PRE-EDITING AND POST-EDITING IN MACHINE TRANSLATION

The unstoppable arrival of automatic translation engines marks a paradigm shift in the sector and also in translators’ work processes. Just as computer-assisted translation (CAT) tools represented a quantum leap and a change in workflow, translation engines also substantially change the way translators work, only corrected and augmented. CATs put an end to tasks such as overwriting the original texts with the translation, digging through archives to reuse previous translations, translating or copying and pasting repeated phrases into the same document, or using paper glossaries (or worse, blindly relying on human memory) to find the right terminology. Well, now it’s time to introduce new concepts and here they are: “pre-editing” and “post-editing”.

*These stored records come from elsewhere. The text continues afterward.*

-- ==== Sys2Proof/Tests/Slice0.lean ====
section
/-!
SUPPORT. The model's own tests: the commands the device refuses as ill-formed, the spec's worked examples on single
steps and single operations, and values that meet what each obligation supposes.
-/
namespace Sys2Proof.Tests

set_option maxRecDepth 4000
open Sys2Proof Sys2Proof.Machine Host.Outcome

/-- Each command has one number just past what the device has, and is refused. -/
theorem test_wf_refuses_0 : ([
    .registerWrite 9 0 0,
    .misalignedAccess 9 0 0,
    .undefinedOffsetAccess 9 0 false 0,
    .wideValueLowRead 9 0,
    .readToClear 9 0 0,
    .bwPeriodWrite 1048576,
    .controlShadowCommit 97,
    .recordComplete 262144,
    .recordTagTimeout 262144,
    .laneBlockReset 56,
    .portBlockReset 25,
    .pixelFoldBlockReset 8,
    .strGo 4 0,
    .strGo 0 16,
    .strCheck 4 0,
    .strCheck 0 16,
    .strProgram 4 0,
    .strProgram 0 16,
    .quiesceTimeout 97,
    .lanePowerRequest 56 0,
    .lanePowerRequest 0 4,
    .laneExitComplete 56 0 0 0,
    .laneExitComplete 0 4096 0 0,
    .laneExitComplete 0 0 64 0] : List Instr).all (fun c => !c.wf) = true := by decide

/-- Each command has one number just past what the device has, and is refused. -/
theorem test_wf_refuses_1 : ([
    .laneExitComplete 0 0 0 16777216,
    .laneExitTimeout 56,
    .cdrCoastTimeout 56,
    .densityWindowEnd 56 0 0 0,
    .densityWindowEnd 0 257 0 0,
    .freezeLimitExpire 56,
    .invalidHeader 56 0,
    .invalidHeader 0 1025,
    .blockLockAcquired 56 0,
    .blockLockAcquired 0 16777216,
    .blockLockLost 56,
    .slipWrite 56 0,
    .patternCheckerSync 56 0,
    .scanStart 56 0,
    .scanAbort 56,
    .scanComplete 56 0,
    .partnerDetect 24 [],
    .listenCandidateTimeout 24,
    .listenLimitExpire 24,
    .trainExit 24 [],
    .trainLimitExpire 24,
    .orderStep 24,
    .lockExit 24 0 0,
    .lockExit 0 0 3] : List Instr).all (fun c => !c.wf) = true := by decide

/-- Each command has one number just past what the device has, and is refused. -/
theorem test_wf_refuses_2 : ([
    .lockLimitExpire 24,
    .exchangeComplete 24 [],
    .exchangeLimitExpire 24,
    .partnerLost 24 0,
    .partnerLost 0 256,
    .restPoll 24 [],
    .retrain 24,
    .trainingBlock 48 0 false 0 0 0 false false,
    .trainingBlock 0 16 false 0 0 0 false false,
    .trainingBlock 0 0 false 4 0 0 false false,
    .trainingBlock 0 0 false 0 8 0 false false,
    .trainingBlock 0 0 false 0 0 4 false false,
    .capabilityBlock 24 false false [],
    .capabilityRepeat 24,
    .videoPacket 97 0 0 [] false false false,
    .videoPacket 0 65536 0 [] false false false,
    .controlReadResponse 24 0 0 [],
    .controlReadResponse 0 65536 0 [],
    .controlReadResponse 0 0 256 [],
    .controlWriteAck 24 0 0,
    .controlWriteAck 0 65536 0,
    .controlWriteAck 0 0 256,
    .controlRequestTimeout 24 0,
    .controlRequestTimeout 0 65536] : List Instr).all (fun c => !c.wf) = true := by decide

/-- Each command has one number just past what the device has, and is refused. -/
theorem test_wf_refuses_3 : ([
    .cameraEventPacket 24 0 0 0 0,
    .cameraEventPacket 0 65536 0 0 0,
    .cameraEventPacket 0 0 256 0 0,
    .cameraEventPacket 0 0 0 1099511627776 0,
    .heartbeatPacket 24,
    .probeTimer 24,
    .probeNow 24,
    .echoReceived 24 0 0 0,
    .echoReceived 0 256 0 0,
    .echoReceived 0 0 0 4294967296,
    .probeMiss 24 0,
    .probeMiss 0 256,
    .startOfFrame 97 0 0 0 0 false 0 false,
    .startOfFrame 0 65536 0 0 0 false 0 false,
    .startOfFrame 0 0 0 4294967296 0 false 0 false,
    .startOfFrame 0 0 0 0 4294967296 false 0 false,
    .startOfFrame 0 0 0 0 0 false 65536 false,
    .endOfFrame 97,
    .frameTimeout 97,
    .resendTimeout 97,
    .camChannelGo 9 0 0,
    .camChannelGo 0 24 0,
    .ppAlignAcquired 3,
    .ppAlignLost 3] : List Instr).all (fun c => !c.wf) = true := by decide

With the generalisation of automatic translation engines, they are going to become a very common pair of terms in the sector. They do not always go hand in hand, as the former is not necessary in all cases, while the latter is absolutely essential. It is important for all of us to be aware that in no universe or dimension can the output of an engine be considered final or of equivalent quality to that provided by human translators. Human parity is still a long way off. Having said that, let’s look at what pre-editing and post-editing a text consists of, and what kind of skills it will require from translators.

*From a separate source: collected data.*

/-- CLOSE that joins the empty FIFO of a LOCKED link: for an IDLE context NO_CONTEXT is counted; a REFUSED or UNROUTED
frame ends uncounted; a PLACING frame counts frames placed when every line was accepted and it is not damaged, a HOLDING
frame frames held when every line was accepted, and either counts frames damaged otherwise; the record is unclaimed, its
Release bit is set if it is DRAINING, and an abort request travelling to it is discarded (R17, R18, R21, R132; logs 2,
9). -/
def Obligations.ACloseCountsTheFrame : Prop :=
  ∀ (s : State) (l : LinkNo) (ch : Channel) (a b : U16), (look s.links l).state = .locked →
    (look s.links l).fifo = [] →
    let k : Link := { look s.links l with errorRun := 0 }
    let c : Channel := if k.single then 0 else ch
    let n := LinkCounter.noContext.place
    let idle : Vector Link 6 := put s.links l { k with contexts := put k.contexts c none }
    (s.context? l c = none → exec (.closeFrame l (.joins ch a b)) s =
      .next { s with links := put s.links l { k with
        counters := put k.counters n (saturate (look k.counters n)) } }) ∧
    ∀ f, s.context? l c = some f →
      (f.phase.record? = none → exec (.closeFrame l (.joins ch a b)) s = .next { s with links := idle }) ∧
      ∀ i p, f.phase.record? = some i → s.placement? i = some p →
        let full : Prop := f.accepted = f.height.toNat
        let ended (q : RecordCounters) : State := { s with
          links := idle
          records := put s.records i { look s.records i with placement := some { p with claim := none, counters := q } }
          releaseSet := if p.drain.isSome then put s.releaseSet i true else s.releaseSet
          aborts := s.aborts.filter fun a => decide (a.record ≠ i) }
        (f.phase = .placing i → full → f.damaged = false → exec (.closeFrame l (.joins ch a b)) s =
          .next (ended { p.counters with placed := p.counters.placed + 1 })) ∧
        (f.phase = .placing i → (¬ full ∨ f.damaged = true) → exec (.closeFrame l (.joins ch a b)) s =
          .next (ended { p.counters with damaged := p.counters.damaged + 1 })) ∧
        (f.phase = .holding i → full → exec (.closeFrame l (.joins ch a b)) s =
          .next (ended { p.counters with held := p.counters.held + 1 })) ∧
        (f.phase = .holding i → ¬ full → exec (.closeFrame l (.joins ch a b)) s =
          .next (ended { p.counters with damaged := p.counters.damaged + 1 }))

/-- OPEN and CLOSE behind a granted LINE are processed in the event of that grant, in FIFO order, up to the next LINE: an
empty rest leaves the FIFO empty, a LINE stays at the head with all behind it, an OPEN or CLOSE is processed and the next
follows. So the command that names the departure which makes room for the LINE is that departure. A good OPEN or CLOSE
segment that arrives on a LOCKED link with an empty FIFO is the same event as the command (R125, R126, R145; log 2; that
bytes behind its header do not matter is the model's choice, log 12). -/
def Obligations.HeadsAreTakenInTheSameEvent : Prop :=
  (∀ (s : State) (how : Departure) (l : LinkNo) (n : Nat), s.answers how = true →
    let t := (s.countDeparture how).depart
    t.granted = some l →
    let behind := (look t.links l).fifo.tail
    (∀ j, j < n → ∃ g, behind[j]? = some g ∧ g.kind ≠ .line) → ∀ g, behind[n]? = some g →
      (g.kind = .openFrame → exec (.openFrame l (.behindGrantedLine how)) s = exec (departureCommand how) s) ∧
      (g.kind = .closeFrame → exec (.closeFrame l (.behindGrantedLine how)) s = exec (departureCommand how) s)) ∧
  (∀ (s : State) (l : LinkNo) (h : Vector Byte 8) (bs : List Byte) (g : Segment), (look s.links l).state = .locked →
    (look s.links l).fifo = [] → parseHeader h = some g →
    (g.kind = .openFrame → exec (.segmentArrival l h bs) s =
      exec (.openFrame l (.joins g.channel g.fieldA g.fieldB)) s) ∧
    (g.kind = .closeFrame → exec (.segmentArrival l h bs) s =
      exec (.closeFrame l (.joins g.channel g.fieldA g.fieldB)) s)) ∧
  ∀ (s : State) (l : LinkNo),
    s.takeHeads l [] = { s with links := put s.links l { look s.links l with fifo := [] } } ∧
    ∀ (g : Segment) (rest : List Segment),
      (g.kind = .line → s.takeHeads l (g :: rest) =
        { s with links := put s.links l { look s.links l with fifo := g :: rest } }) ∧
      (g.kind = .openFrame → s.takeHeads l (g :: rest) = (s.processOpen l g).takeHeads l rest) ∧
      (g.kind = .closeFrame → s.takeHeads l (g :: rest) = (s.processClose l g).takeHeads l rest)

As its name suggests, “pre-editing” consists of preparing the source text so that the engine “understands” it better, which optimises the end result. It’s like making an initial investment only to reap the rewards later. The important thing is to identify when it is necessary to invest time and resources in it.

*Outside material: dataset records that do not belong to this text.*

-- ==== Sys2Proof/Laws/State.lean ====
section
/-! SUPPORT. The record updates, once: what each named update of `State` makes of each field. -/

namespace Sys2Proof.Machine

/-! ## State.setPlacement -/

@[simp] theorem State.setPlacement_pending (s : State) (i : RecordNo) (p : Placement) :
    (s.setPlacement i p).pending = s.pending := rfl
@[simp] theorem State.setPlacement_draws (s : State) (i : RecordNo) (p : Placement) :
    (s.setPlacement i p).draws = s.draws := rfl
@[simp] theorem State.setPlacement_reply (s : State) (i : RecordNo) (p : Placement) :
    (s.setPlacement i p).reply = s.reply := rfl
@[simp] theorem State.setPlacement_frame (s : State) (i : RecordNo) (p : Placement) :
    (s.setPlacement i p).frame = s.frame := rfl
@[simp] theorem State.setPlacement_irqMask (s : State) (i : RecordNo) (p : Placement) :
    (s.setPlacement i p).irqMask = s.irqMask := rfl
@[simp] theorem State.setPlacement_refillMark (s : State) (i : RecordNo) (p : Placement) :
    (s.setPlacement i p).refillMark = s.refillMark := rfl
@[simp] theorem State.setPlacement_gateOpen (s : State) (i : RecordNo) (p : Placement) :
    (s.setPlacement i p).gateOpen = s.gateOpen := rfl
@[simp] theorem State.setPlacement_commandQueue (s : State) (i : RecordNo) (p : Placement) :
    (s.setPlacement i p).commandQueue = s.commandQueue := rfl
@[simp] theorem State.setPlacement_backup (s : State) (i : RecordNo) (p : Placement) :
    (s.setPlacement i p).backup = s.backup := rfl
@[simp] theorem State.setPlacement_prioritySlot (s : State) (i : RecordNo) (p : Placement) :
    (s.setPlacement i p).prioritySlot = s.prioritySlot := rfl
@[simp] theorem State.setPlacement_levels (s : State) (i : RecordNo) (p : Placement) :
    (s.setPlacement i p).levels = s.levels := rfl
@[simp] theorem State.setPlacement_releaseSet (s : State) (i : RecordNo) (p : Placement) :
    (s.setPlacement i p).releaseSet = s.releaseSet := rfl
@[simp] theorem State.setPlacement_commitSet (s : State) (i : RecordNo) (p : Placement) :
    (s.setPlacement i p).commitSet = s.commitSet := rfl
@[simp] theorem State.setPlacement_expirySet (s : State) (i : RecordNo) (p : Placement) :
    (s.setPlacement i p).expirySet = s.expirySet := rfl
@[simp] theorem State.setPlacement_engine (s : State) (i : RecordNo) (p : Placement) :
    (s.setPlacement i p).engine = s.engine := rfl
@[simp] theorem State.setPlacement_responses (s : State) (i : RecordNo) (p : Placement) :
    (s.setPlacement i p).responses = s.responses := rfl
@[simp] theorem State.setPlacement_reserved (s : State) (i : RecordNo) (p : Placement) :
    (s.setPlacement i p).reserved = s.reserved := rfl
@[simp] theorem State.setPlacement_aborts (s : State) (i : RecordNo) (p : Placement) :
    (s.setPlacement i p).aborts = s.aborts := rfl
@[simp] theorem State.setPlacement_records (s : State) (i : RecordNo) (p : Placement) :
    (s.setPlacement i p).records = put s.records i { look s.records i with placement := some p } := rfl
@[simp] theorem State.setPlacement_keyIndex (s : State) (i : RecordNo) (p : Placement) :
    (s.setPlacement i p).keyIndex = s.keyIndex := rfl
@[simp] theorem State.setPlacement_pool (s : State) (i : RecordNo) (p : Placement) :
    (s.setPlacement i p).pool = s.pool := rfl
@[simp] theorem State.setPlacement_planes (s : State) (i : RecordNo) (p : Placement) :
    (s.setPlacement i p).planes = s.planes := rfl
@[simp] theorem State.setPlacement_links (s : State) (i : RecordNo) (p : Placement) :
    (s.setPlacement i p).links = s.links := rfl
@[simp] theorem State.setPlacement_lastGranted (s : State) (i : RecordNo) (p : Placement) :
    (s.setPlacement i p).lastGranted = s.lastGranted := rfl
@[simp] theorem State.setPlacement_bursts (s : State) (i : RecordNo) (p : Placement) :
    (s.setPlacement i p).bursts = s.bursts := rfl
@[simp] theorem State.setPlacement_issueNumber (s : State) (i : RecordNo) (p : Placement) :
    (s.setPlacement i p).issueNumber = s.issueNumber := rfl
@[simp] theorem State.setPlacement_timer (s : State) (i : RecordNo) (p : Placement) :
    (s.setPlacement i p).timer = s.timer := rfl
@[simp] theorem State.setPlacement_ackTimeout (s : State) (i : RecordNo) (p : Placement) :
    (s.setPlacement i p).ackTimeout = s.ackTimeout := rfl
@[simp] theorem State.setPlacement_fsRefused (s : State) (i : RecordNo) (p : Placement) :
    (s.setPlacement i p).fsRefused = s.fsRefused := rfl
@[simp] theorem State.setPlacement_fsTimeout (s : State) (i : RecordNo) (p : Placement) :
    (s.setPlacement i p).fsTimeout = s.fsTimeout := rfl
@[simp] theorem State.setPlacement_fsAttention (s : State) (i : RecordNo) (p : Placement) :
    (s.setPlacement i p).fsAttention = s.fsAttention := rfl
@[simp] theorem State.setPlacement_timebase (s : State) (i : RecordNo) (p : Placement) :
    (s.setPlacement i p).timebase = s.timebase := rfl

It is clear that the quality of the output of an engine is directly proportional to the quality of the source text. The problem is that translators often have to deal with originals the quality of which sometimes leaves something to be desired. Fortunately, we are human and we know how to intuit, extrapolate, take advantage of the context in our favour, etc., but not an engine; we can’t demand that from a machine. So here it is a matter of eliminating the pitfalls that could make it difficult for the AI to understand the text.

In PowerPoint presentations this is usually less necessary because, by their nature, they have concise and direct titles, little text and short sentences in general, as they serve as visual support for the speakers, who assume the weight of the presentation. But when we handle a text document in Word, for example, the room for manoeuvre increases, in line with the need for pre-editing. Pay attention and make sure that the sentences are grammatically well constructed and that there are no typos or omissions. It is also advisable to identify words that, for some reason, we do not want the engine to translate, either because they are proper nouns or foreign words that we want to keep. In this case they can be replaced by several X’s or by some symbol that we can easily find later to replace it with the word in question. Attention also to acronyms and abbreviations, as we may find ourselves with the unpleasant surprise that the engine, with its overwhelming logic, has translated WC (working capital) as “toilet”….

Let’s think that the work we don’t do in pre-editing will have to be done in post-editing. Here the maxim is to revise the text with such thoroughness and rigour that at the end it doesn’t look like it has been through an engine. It’s that simple…and that difficult. It’s quite a challenge. And to achieve this level of excellence, it is necessary to pay attention to several aspects; aspects that are not the same as when we review a translation done by a human being. In other words, machine translation engines make different mistakes than human translators do. The most obvious is usually the copying of structures from the original text. The engines “stick” to the text and duplicate grammatical constructions that do not directly belong to the target language. This mistake is also often made by less experienced translators, but it is a tendency that will undoubtedly be corrected over time.

Another significant area of improvement is context-related errors, i.e., the engines do not know that the same word can have several translations depending on the context and do not choose the most appropriate one. A classic example is the word “performance”, which in Spanish, depending on the context, can mean “desempeño”, “rendimiento” or “resultados. Attention should also be paid to terminological homogeneity and adequacy, syntactic, orthotypographical and grammatical correctness, additions and the need to localise and format the text.

Some engines may also randomly omit symbols (e.g. currency) and certain parts of speech. That is why it is vital to verify the integrity of the result and to see that nothing has been lost along the way. We can’t forget figures either: it’s important to check that they are correctly written, as punctuation adjustments or magnitude conversions may have to be made.

And as the engines do not understand metaphors or idioms, you will have to be very careful if the source text contains this type of figures, as the engines will probably not understand them and will make a literal translation that does not make any sense in the target language.

Over time, the eye is trained and experienced post-editors know in advance which texts will get the best performance from machine translation engines. It may even be the case that we decide not to use any engine at all. They will be very exceptional, but it may be the case that we believe that it will take longer to post-edit the result of the engine than to do the translation from scratch. And we may be right. But depending on the type of texts we translate, this will be the exception, not the rule.